Work item:
Count every line below that contains "none", then give that count and nothing else.

Collection entries:

-- ==== Sys2Proof/Certificates/Slice0/Obligations.lean ====
section
/-! DEFINITION. The statements about the machine. A command's statement says what the command itself does, as the state `t`
in the answer `.next (settle t)`: `settle` then takes the turns that follow by themselves (notes/assumptions/2.md). -/

open Sys2Proof Sys2Proof.Machine

/-! ### The machine as a whole -/

/-- A step runs the command at the front of the queue on the state with the rest of the queue. -/
def Obligations.StepRunsFrontCommand : Prop :=
  ∀ (c : Instr) (rest : List Instr) (s : State), s.pending = c :: rest → step s = exec c { s with pending := rest }

/-- On an empty queue the block idles (the model's choice, notes/assumptions/1.md): nothing changes but the time base, by
one tick at most, and the uptime behind it; and where the clock runs and the tick is no epoch boundary, the tick comes. -/
def Obligations.EmptyQueueIdles : Prop :=
  ∀ s : State, s.pending = [] → ∃ t, step s = .next t
    ∧ { t with timeBase := s.timeBase, tickFrac := s.tickFrac, uptime := s.uptime } = s
    ∧ (t.timeBase = s.timeBase ∨ t.timeBase = s.timeBase + 1)
    ∧ (clockRuns s = true → s.timeBase.toNat % 1024 ≠ 1023 → t.timeBase = s.timeBase + 1)

/-- Every command completes: none ends in a fault or a refusal, and the answer is what follows from some state. -/
def Obligations.EveryCommandCompletes : Prop :=
  ∀ (c : Instr) (s : State), ∃ t, exec c s = .next (settle t)

/-! ### Request packets -/

/-- A request packet with a passing header check, a header credit, a free tag and no failing check of R31 becomes an
outstanding request of its port: its fields are the header's, its class the one that governs, its deadline the arrival
tick plus its effective budget while the Awl is locked. It spends one header credit; nothing but the port and the
numbering of requests changes. -/
def Obligations.RequestBecomesOutstanding : Prop :=
  ∀ mk ∈ requestRows, ∀ (p : PortId) (raw : BitVec 256) (s : State),
    let u := packetStart s p
    let h := Header.parse raw
    s.mode ≠ .reset → u.mode ≠ .safe → u.modeNow ≠ .recover → hcrcOk raw = true → u.ports[p].hFab ≠ 0 →
    (∀ r ∈ u.ports[p].reqs, r.tag ≠ h.tag) → h.malformed = false → admissionCheck u h = none →
    ∃ t r, exec (mk p raw) s = .next (settle t)
      ∧ t.ports[p].reqs = u.ports[p].reqs ++ [r]
      ∧ r.opcode = h.opcode ∧ r.tag = h.tag ∧ r.ctx = h.context.toNat ∧ r.len = h.length.toNat ∧ r.addr = h.address
      ∧ r.operand = h.operand ∧ r.cls = govClass u h ∧ r.arrival = u.timeBase ∧ r.admitted = false ∧ r.finished = false
      ∧ (u.awlOpen = false → r.deadline
          = u.timeBase + BitVec.ofNat 24 (effBudget (baseBudget u h) (u.throttleOf h.context.toNat)))
      ∧ t.ports[p].hFab = u.ports[p].hFab - 1 ∧ t.ports[p].hPort = u.ports[p].hPort + 1
      ∧ OtherPorts u t p ∧ { t with ports := u.ports, nextId := u.nextId } = u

Response for this exercise:
2